(Collected data)
· · · · · · ·
/-! ### modifySlot -/

@[simp] theorem State.modifySlot_rstLow (i : SlotId) (f : ProgSlot → ProgSlot) : (s.modifySlot i f).rstLow = s.rstLow := rfl
@[simp] theorem State.modifySlot_link (i : SlotId) (f : ProgSlot → ProgSlot) : (s.modifySlot i f).link = s.link := rfl
@[simp] theorem State.modifySlot_xlat (i : SlotId) (f : ProgSlot → ProgSlot) : (s.modifySlot i f).xlat = s.xlat := rfl
@[simp] theorem State.modifySlot_outlets (i : SlotId) (f : ProgSlot → ProgSlot) : (s.modifySlot i f).outlets = s.outlets := rfl
@[simp] theorem State.modifySlot_pools (i : SlotId) (f : ProgSlot → ProgSlot) : (s.modifySlot i f).pools = s.pools := rfl
@[simp] theorem State.modifySlot_demands (i : SlotId) (f : ProgSlot → ProgSlot) : (s.modifySlot i f).demands = s.demands := rfl
@[simp] theorem State.modifySlot_curtail (i : SlotId) (f : ProgSlot → ProgSlot) : (s.modifySlot i f).curtail = s.curtail := rfl
@[simp] theorem State.modifySlot_log (i : SlotId) (f : ProgSlot → ProgSlot) : (s.modifySlot i f).log = s.log := rfl
@[simp] theorem State.modifySlot_drive (i : SlotId) (f : ProgSlot → ProgSlot) : (s.modifySlot i f).drive = s.drive := rfl
@[simp] theorem State.modifySlot_handoff (i : SlotId) (f : ProgSlot → ProgSlot) : (s.modifySlot i f).handoff = s.handoff := rfl
@[simp] theorem State.modifySlot_sensors (i : SlotId) (f : ProgSlot → ProgSlot) : (s.modifySlot i f).sensors = s.sensors := rfl
@[simp] theorem State.modifySlot_clock (i : SlotId) (f : ProgSlot → ProgSlot) : (s.modifySlot i f).clock = s.clock := rfl
@[simp] theorem State.modifySlot_msPhase (i : SlotId) (f : ProgSlot → ProgSlot) : (s.modifySlot i f).msPhase = s.msPhase := rfl
@[simp] theorem State.modifySlot_pending (i : SlotId) (f : ProgSlot → ProgSlot) : (s.modifySlot i f).pending = s.pending := rfl
@[simp] theorem State.modifySlot_outlet (i : SlotId) (f : ProgSlot → ProgSlot) (a : Channel) :
    (s.modifySlot i f).outlet a = s.outlet a := rfl
@[simp] theorem State.modifySlot_demand (i : SlotId) (f : ProgSlot → ProgSlot) (a : Channel) :
    (s.modifySlot i f).demand a = s.demand a := rfl
@[simp] theorem State.modifySlot_curtailment (i : SlotId) (f : ProgSlot → ProgSlot) (a : Channel) :
    (s.modifySlot i f).curtailment a = s.curtailment a := rfl
@[simp] theorem State.modifySlot_pool (i : SlotId) (f : ProgSlot → ProgSlot) (a : Pool) :
    (s.modifySlot i f).pool a = s.pool a := rfl
@[simp] theorem State.modifySlot_hwPart (i : SlotId) (f : ProgSlot → ProgSlot) (a : HwPool) :
    (s.modifySlot i f).hwPart a = s.hwPart a := rfl
@[simp] theorem State.modifySlot_position (i : SlotId) (f : ProgSlot → ProgSlot) (a : Channel) :
    (s.modifySlot i f).position a = s.position a := rfl
@[simp] theorem State.modifySlot_claim (i : SlotId) (f : ProgSlot → ProgSlot) (a : Channel) :
    (s.modifySlot i f).claim a = s.claim a := rfl
@[simp] theorem State.modifySlot_sensor (i : SlotId) (f : ProgSlot → ProgSlot) (a : InputId) :
    (s.modifySlot i f).sensor a = s.sensor a := rfl
@[simp] theorem State.modifySlot_handedOff (i : SlotId) (f : ProgSlot → ProgSlot) (a : Channel) :
    (s.modifySlot i f).handedOff a = s.handedOff a := rfl
@[simp] theorem State.modifySlot_climActive (i : SlotId) (f : ProgSlot → ProgSlot) (a : Channel) :
    (s.modifySlot i f).climActive a = s.climActive a := rfl
@[simp] theorem State.modifySlot_olimActive (i : SlotId) (f : ProgSlot → ProgSlot) (a : Channel) :
    (s.modifySlot i f).olimActive a = s.olimActive a := rfl
@[simp] theorem State.modifySlot_slotsHeld (i : SlotId) (f : ProgSlot → ProgSlot) :
    (s.modifySlot i f).slotsHeld = s.slotsHeld := rfl
@[simp] theorem State.modifySlot_isEligible (i : SlotId) (f : ProgSlot → ProgSlot) (a : Channel) :
    (s.modifySlot i f).isEligible a = s.isEligible a := rfl

/-! ### setClaim -/

@[simp] theorem State.setClaim_rstLow (c : Channel) (x : Claim) : (s.setClaim c x).rstLow = s.rstLow := rfl
@[simp] theorem State.setClaim_link (c : Channel) (x : Claim) : (s.setClaim c x).link = s.link := rfl
@[simp] theorem State.setClaim_xlat (c : Channel) (x : Claim) : (s.setClaim c x).xlat = s.xlat := rfl
@[simp] theorem State.setClaim_outlets (c : Channel) (x : Claim) : (s.setClaim c x).outlets = s.outlets := rfl
@[simp] theorem State.setClaim_pools (c : Channel) (x : Claim) : (s.setClaim c x).pools = s.pools := rfl
@[simp] theorem State.setClaim_demands (c : Channel) (x : Claim) : (s.setClaim c x).demands = s.demands := rfl
@[simp] theorem State.setClaim_curtail (c : Channel) (x : Claim) : (s.setClaim c x).curtail = s.curtail := rfl
@[simp] theorem State.setClaim_log (c : Channel) (x : Claim) : (s.setClaim c x).log = s.log := rfl
@[simp] theorem State.setClaim_drive (c : Channel) (x : Claim) : (s.setClaim c x).drive = s.drive := rfl
@[simp] theorem State.setClaim_handoff (c : Channel) (x : Claim) : (s.setClaim c x).handoff = s.handoff := rfl
@[simp] theorem State.setClaim_sensors (c : Channel) (x : Claim) : (s.setClaim c x).sensors = s.sensors := rfl
@[simp] theorem State.setClaim_clock (c : Channel) (x : Claim) : (s.setClaim c x).clock = s.clock := rfl
@[simp] theorem State.setClaim_msPhase (c : Channel) (x : Claim) : (s.setClaim c x).msPhase = s.msPhase := rfl
@[simp] theorem State.setClaim_pending (c : Channel) (x : Claim) : (s.setClaim c x).pending = s.pending := rfl
@[simp] theorem State.setClaim_outlet (c : Channel) (x : Claim) (a : Channel) :
    (s.setClaim c x).outlet a = s.outlet a := rfl
@[simp] theorem State.setClaim_demand (c : Channel) (x : Claim) (a : Channel) :
    (s.setClaim c x).demand a = s.demand a := rfl
@[simp] theorem State.setClaim_curtailment (c : Channel) (x : Claim) (a : Channel) :
    (s.setClaim c x).curtailment a = s.curtailment a := rfl
@[simp] theorem State.setClaim_pool (c : Channel) (x : Claim) (a : Pool) :
    (s.setClaim c x).pool a = s.pool a := rfl
@[simp] theorem State.setClaim_hwPart (c : Channel) (x : Claim) (a : HwPool) :
    (s.setClaim c x).hwPart a = s.hwPart a := rfl
@[simp] theorem State.setClaim_position (c : Channel) (x : Claim) (a : Channel) :
    (s.setClaim c x).position a = s.position a := rfl
@[simp] theorem State.setClaim_slot (c : Channel) (x : Claim) (a : SlotId) :
    (s.setClaim c x).slot a = s.slot a := rfl
@[simp] theorem State.setClaim_sensor (c : Channel) (x : Claim) (a : InputId) :
    (s.setClaim c x).sensor a = s.sensor a := rfl
@[simp] theorem State.setClaim_handedOff (c : Channel) (x : Claim) (a : Channel) :
    (s.setClaim c x).handedOff a = s.handedOff a := rfl
@[simp] theorem State.setClaim_climActive (c : Channel) (x : Claim) (a : Channel) :
    (s.setClaim c x).climActive a = s.climActive a := rfl
@[simp] theorem State.setClaim_olimActive (c : Channel) (x : Claim) (a : Channel) :
    (s.setClaim c x).olimActive a = s.olimActive a := rfl
@[simp] theorem State.setClaim_freeSteps (c : Channel) (x : Claim) :
    (s.setClaim c x).freeSteps = s.freeSteps := rfl
@[simp] theorem State.setClaim_slotsHeld (c : Channel) (x : Claim) :
    (s.setClaim c x).slotsHeld = s.slotsHeld := rfl
@[simp] theorem State.setClaim_isEligible (c : Channel) (x : Claim) (a : Channel) :
    (s.setClaim c x).isEligible a = s.isEligible a := rfl

/-! ### setSensor -/

@[simp] theorem State.setSensor_rstLow (i : InputId) (x : Sensor) : (s.setSensor i x).rstLow = s.rstLow := rfl
@[simp] theorem State.setSensor_link (i : InputId) (x : Sensor) : (s.setSensor i x).link = s.link := rfl
@[simp] theorem State.setSensor_xlat (i : InputId) (x : Sensor) : (s.setSensor i x).xlat = s.xlat := rfl
@[simp] theorem State.setSensor_outlets (i : InputId) (x : Sensor) : (s.setSensor i x).outlets = s.outlets := rfl
@[simp] theorem State.setSensor_pools (i : InputId) (x : Sensor) : (s.setSensor i x).pools = s.pools := rfl
@[simp] theorem State.setSensor_demands (i : InputId) (x : Sensor) : (s.setSensor i x).demands = s.demands := rfl
@[simp] theorem State.setSensor_curtail (i : InputId) (x : Sensor) : (s.setSensor i x).curtail = s.curtail := rfl
@[simp] theorem State.setSensor_log (i : InputId) (x : Sensor) : (s.setSensor i x).log = s.log := rfl
@[simp] theorem State.setSensor_drive (i : InputId) (x : Sensor) : (s.setSensor i x).drive = s.drive := rfl
@[simp] theorem State.setSensor_handoff (i : InputId) (x : Sensor) : (s.setSensor i x).handoff = s.handoff := rfl
@[simp] theorem State.setSensor_duty (i : InputId) (x : Sensor) : (s.setSensor i x).duty = s.duty := rfl
@[simp] theorem State.setSensor_clock (i : InputId) (x : Sensor) : (s.setSensor i x).clock = s.clock := rfl
@[simp] theorem State.setSensor_msPhase (i : InputId) (x : Sensor) : (s.setSensor i x).msPhase = s.msPhase := rfl
@[simp] theorem State.setSensor_pending (i : InputId) (x : Sensor) : (s.setSensor i x).pending = s.pending := rfl
@[simp] theorem State.setSensor_outlet (i : InputId) (x : Sensor) (a : Channel) :
    (s.setSensor i x).outlet a = s.outlet a := rfl
@[simp] theorem State.setSensor_demand (i : InputId) (x : Sensor) (a : Channel) :
    (s.setSensor i x).demand a = s.demand a := rfl
@[simp] theorem State.setSensor_curtailment (i : InputId) (x : Sensor) (a : Channel) :
    (s.setSensor i x).curtailment a = s.curtailment a := rfl
@[simp] theorem State.setSensor_pool (i : InputId) (x : Sensor) (a : Pool) :
    (s.setSensor i x).pool a = s.pool a := rfl
@[simp] theorem State.setSensor_hwPart (i : InputId) (x : Sensor) (a : HwPool) :
    (s.setSensor i x).hwPart a = s.hwPart a := rfl
@[simp] theorem State.setSensor_position (i : InputId) (x : Sensor) (a : Channel) :
    (s.setSensor i x).position a = s.position a := rfl
@[simp] theorem State.setSensor_slot (i : InputId) (x : Sensor) (a : SlotId) :
    (s.setSensor i x).slot a = s.slot a := rfl
@[simp] theorem State.setSensor_claim (i : InputId) (x : Sensor) (a : Channel) :
    (s.setSensor i x).claim a = s.claim a := rfl
@[simp] theorem State.setSensor_handedOff (i : InputId) (x : Sensor) (a : Channel) :
    (s.setSensor i x).handedOff a = s.handedOff a := rfl
@[simp] theorem State.setSensor_climActive (i : InputId) (x : Sensor) (a : Channel) :
    (s.setSensor i x).climActive a = s.climActive a := rfl
@[simp] theorem State.setSensor_olimActive (i : InputId) (x : Sensor) (a : Channel) :
    (s.setSensor i x).olimActive a = s.olimActive a := rfl
@[simp] theorem State.setSensor_freeSteps (i : InputId) (x : Sensor) :
    (s.setSensor i x).freeSteps = s.freeSteps := rfl
@[simp] theorem State.setSensor_slotsHeld (i : InputId) (x : Sensor) :
    (s.setSensor i x).slotsHeld = s.slotsHeld := rfl
@[simp] theorem State.setSensor_isEligible (i : InputId) (x : Sensor) (a : Channel) :
    (s.setSensor i x).isEligible a = s.isEligible a := rfl

/-! ### makeReady -/

@[simp] theorem makeReady_rstLow (f : Frame) : (makeReady f s).rstLow = s.rstLow := rfl
@[simp] theorem makeReady_xlat (f : Frame) : (makeReady f s).xlat = s.xlat := rfl
@[simp] theorem makeReady_outlets (f : Frame) : (makeReady f s).outlets = s.outlets := rfl
@[simp] theorem makeReady_pools (f : Frame) : (makeReady f s).pools = s.pools := rfl
@[simp] theorem makeReady_demands (f : Frame) : (makeReady f s).demands = s.demands := rfl
@[simp] theorem makeReady_curtail (f : Frame) : (makeReady f s).curtail = s.curtail := rfl
@[simp] theorem makeReady_log (f : Frame) : (makeReady f s).log = s.log := rfl
@[simp] theorem makeReady_drive (f : Frame) : (makeReady f s).drive = s.drive := rfl
@[simp] theorem makeReady_handoff (f : Frame) : (makeReady f s).handoff = s.handoff := rfl
@[simp] theorem makeReady_duty (f : Frame) : (makeReady f s).duty = s.duty := rfl
@[simp] theorem makeReady_sensors (f : Frame) : (makeReady f s).sensors = s.sensors := rfl
@[simp] theorem makeReady_clock (f : Frame) : (makeReady f s).clock = s.clock := rfl
@[simp] theorem makeReady_msPhase (f : Frame) : (makeReady f s).msPhase = s.msPhase := rfl
@[simp] theorem makeReady_pending (f : Frame) : (makeReady f s).pending = s.pending := rfl
@[simp] theorem makeReady_outlet (f : Frame) (a : Channel) :
    (makeReady f s).outlet a = s.outlet a := rfl
@[simp] theorem makeReady_demand (f : Frame) (a : Channel) :
    (makeReady f s).demand a = s.demand a := rfl
@[simp] theorem makeReady_curtailment (f : Frame) (a : Channel) :
    (makeReady f s).curtailment a = s.curtailment a := rfl
@[simp] theorem makeReady_pool (f : Frame) (a : Pool) :
    (makeReady f s).pool a = s.pool a := rfl
@[simp] theorem makeReady_hwPart (f : Frame) (a : HwPool) :
    (makeReady f s).hwPart a = s.hwPart a := rfl
@[simp] theorem makeReady_position (f : Frame) (a : Channel) :
    (makeReady f s).position a = s.position a := rfl
@[simp] theorem makeReady_slot (f : Frame) (a : SlotId) :
    (makeReady f s).slot a = s.slot a := rfl
@[simp] theorem makeReady_claim (f : Frame) (a : Channel) :
    (makeReady f s).claim a = s.claim a := rfl
@[simp] theorem makeReady_sensor (f : Frame) (a : InputId) :
    (makeReady f s).sensor a = s.sensor a := rfl
@[simp] theorem makeReady_handedOff (f : Frame) (a : Channel) :
    (makeReady f s).handedOff a = s.handedOff a := rfl
@[simp] theorem makeReady_climActive (f : Frame) (a : Channel) :
    (makeReady f s).climActive a = s.climActive a := rfl
@[simp] theorem makeReady_olimActive (f : Frame) (a : Channel) :
    (makeReady f s).olimActive a = s.olimActive a := rfl
@[simp] theorem makeReady_freeSteps (f : Frame) :
    (makeReady f s).freeSteps = s.freeSteps := rfl
@[simp] theorem makeReady_slotsHeld (f : Frame) :
    (makeReady f s).slotsHeld = s.slotsHeld := rfl
@[simp] theorem makeReady_isEligible (f : Frame) (a : Channel) :
    (makeReady f s).isEligible a = s.isEligible a := rfl
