theorem progLoadNext_bad {a : Answer} (h : carriedSteps s.xlat (readSteps p 2) = .error a) : progLoadNext p s = (a, s) := by
  simp [progLoadNext, slotOf_val hi, hs, h]

variable (h : carriedSteps s.xlat (readSteps p 2) = .ok raw)
include h

theorem progLoadNext_slotFull (hslot : Config.slotSteps < (s.slot i).steps.length + raw.length) :
    progLoadNext p s = (refuseStep .range 0, s) := by
  simp [progLoadNext, slotOf_val hi, hs, h, hslot]

theorem progLoadNext_noSpace (hslot : (s.slot i).steps.length + raw.length ≤ Config.slotSteps)
    (hfree : s.freeSteps < raw.length) : progLoadNext p s = (refuseStep .noSpace 0, s) := by
  simp [progLoadNext, slotOf_val hi, hs, h, Nat.not_lt.2 hslot, hfree]

theorem progLoadNext_done (hslot : (s.slot i).steps.length + raw.length ≤ Config.slotSteps)
    (hfree : raw.length ≤ s.freeSteps) : progLoadNext p s =
      (⟨doneStatus (raw.any clampsStep), []⟩, s.setSlot i (appendSteps (raw.map clampStep) (s.slot i))) := by
  simp [progLoadNext, slotOf_val hi, hs, h, Nat.not_lt.2 hslot, Nat.not_lt.2 hfree, State.modifySlot]

end

theorem freeSteps_eq (s : State) : s.freeSteps = 64 - s.stepsStored := rfl

theorem map_notRun (l : List Step) : l.map (fun _ => StepResult.notRun) = List.replicate l.length .notRun :=
  List.map_const' ..

/-- Settles O49: the checks of R138 in their order, each as the equation of its branch. -/
theorem firstPartReplacesProgram : Obligations.FirstPartReplacesProgram := by
  unfold Obligations.FirstPartReplacesProgram
  refine ⟨fun s f rest k ht hk h1 hk12 hlen hpart => ?_, fun s f rest n ht hk hlen hn hpart hstored => ?_⟩
  · exact request_answers ht (requestRow_first hk (by omega)) (fits_unknownPart hlen h1 hk12 (by omega))
      (progLoadFirst_unknownPart hpart)
  · have answers {a : Answer} {t : State} (h : progLoadFirst f.payload (s.dequeue rest) = (a, t)) :
        exec .progLoadFirst s = .next (t.answered f a) :=
      request_answers ht (requestRow_first hk hpart) (fits_first hlen hn) h
    refine ⟨fun h => answers (h.elim progLoadFirst_badSlot progLoadFirst_unknownPart), fun i hi hp =>
      ⟨fun h => answers (progLoadFirst_busy hi hp h), fun h₁ h₂ => ?_⟩⟩
    have hload : ((s.dequeue rest).slot i).state.loadable = true := SlotState.loadable_of_ne h₁ h₂
    refine ⟨fun h => answers (progLoadFirst_badSettings hi hp hload h), fun start cont hs hw hc => ?_⟩
    have hloads := progLoadFirst_loads hi hp hload hs hw hc
    refine ⟨fun k st hbad => answers (hloads.trans (loadFirst_bad (carriedSteps_bad hlen hbad))), fun steps hsteps => ?_⟩
    obtain ⟨raw, hraw, rfl, rfl, hclamps⟩ := carriedSteps_good hlen hsteps
    obtain ⟨hstatus, hdone⟩ := doneStatus_cases (raw.any clampsStep)
    have hfree := freeSteps_eq s
    refine ⟨fun hfull => answers (hloads.trans (loadFirst_noSpace hraw ?_)), fun hroom =>
      ⟨_, hstatus, hdone.trans hclamps, (answers (hloads.trans (loadFirst_done hraw ?_))).trans ?_⟩⟩
    · simp only [State.dequeue_freeSteps, State.dequeue_slot]
      omega
    · simp only [State.dequeue_freeSteps, State.dequeue_slot]
      omega
    · simp only [loadedSlot, map_notRun, List.isEmpty_iff, List.map_eq_nil_iff, List.length_map, List.length_eq_zero_iff]

/-- Settles O50: the checks of R139 in their order, each as the equation of its branch. -/
theorem nextPartAppendsSteps : Obligations.NextPartAppendsSteps := by
  unfold Obligations.NextPartAppendsSteps
  intro s f rest n ht hk hlen h1 hn hpart hstored
  have answers {a : Answer} {t : State} (h : progLoadNext f.payload (s.dequeue rest) = (a, t)) :
      exec .progLoadNext s = .next (t.answered f a) :=
    request_answers ht (requestRow_next hk hpart) (fits_next hlen h1 hn) h
  refine ⟨fun h => answers (progLoadNext_badSlot h), fun i hi =>
    ⟨fun h => answers (progLoadNext_notLoaded hi h), fun hs => ?_⟩⟩
  have hs' : ((s.dequeue rest).slot i).state = .loaded := hs
  refine ⟨fun k st hbad => answers (progLoadNext_bad hi hs' (carriedSteps_bad hlen hbad)), fun steps hsteps => ?_⟩
  obtain ⟨raw, hraw, rfl, rfl, hclamps⟩ := carriedSteps_good hlen hsteps
  obtain ⟨hstatus, hdone⟩ := doneStatus_cases (raw.any clampsStep)
  have hfree := freeSteps_eq s
  refine ⟨fun hslot => answers (progLoadNext_slotFull hi hs' hraw hslot),
    fun hslot hfull => answers (progLoadNext_noSpace hi hs' hraw hslot ?_),
    fun hslot hroom => ⟨_, hstatus, hdone.trans hclamps, (answers (progLoadNext_done hi hs' hraw hslot ?_)).trans ?_⟩⟩
  · rw [State.dequeue_freeSteps]
    omega
  · rw [State.dequeue_freeSteps]
    omega
  · simp only [appendSteps, map_notRun, List.length_map, State.dequeue_slot]

end Sys2Proof.Machine
end

section
/-! The chain of tasks of one event, run to its end (R143 to R154): where a claim comes to rest, how a step begins and ends, and how
its slot goes on. Each runs within the bound of an event. -/

namespace Sys2Proof.Machine

variable {s t u v : State} {c : Channel} {i j : SlotId} {ts us : List DutyTask} {m k : Nat} {why : FailReason} {st : Step}

/-! ### Tasks run to their end -/

/-- The tasks `ts` run from `s` to `t`, in at most `m` tasks and whatever waits behind them. -/
def State.runsTo (s : State) (ts : List DutyTask) (m : Nat) (t : State) : Prop :=
  ∃ f ≤ m, ∀ (n : Nat) (us : List DutyTask), runTasks (n + f) (ts ++ us) s = runTasks n us t

theorem State.runsTo_nil (s : State) (m : Nat) : s.runsTo [] m s :=
  ⟨0, Nat.zero_le _, fun _ _ => rfl⟩

theorem State.runsTo.mono (h : s.runsTo ts m t) (hm : m ≤ k) : s.runsTo ts k t := by
  obtain ⟨f, hf, h⟩ := h
  exact ⟨f, hf.trans hm, h⟩

theorem State.runsTo.append (h : s.runsTo ts m u) (h' : u.runsTo us k t) : s.runsTo (ts ++ us) (m + k) t := by
  obtain ⟨f, hf, h⟩ := h
  obtain ⟨g, hg, h'⟩ := h'
  refine ⟨f + g, Nat.add_le_add hf hg, fun n vs => ?_⟩
  rw [List.append_assoc, Nat.add_comm f, ← Nat.add_assoc, h, h']

/-- A task, and then the tasks it puts in front. -/
theorem State.runsTo.task {x : DutyTask} (hx : runTask x s = (u, us)) (h : u.runsTo us m t) : s.runsTo [x] (m + 1) t := by
  obtain ⟨f, hf, h⟩ := h
  refine ⟨f + 1, Nat.succ_le_succ hf, fun n vs => ?_⟩
  rw [List.singleton_append, ← Nat.add_assoc, runTasks_cons, hx, h]

/-- A task that puts nothing in front. -/
theorem State.runsTo.last {x : DutyTask} (hx : runTask x s = (t, [])) : s.runsTo [x] 1 t :=
  .task hx (t.runsTo_nil 0)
· · · · · · ·
**Task item:**
Which lines above contain the word "Settles"? Copy each of them.

**Written answer:**
/-- Settles O49: the checks of R138 in their order, each as the equation of its branch. -/
/-- Settles O50: the checks of R139 in their order, each as the equation of its branch. -/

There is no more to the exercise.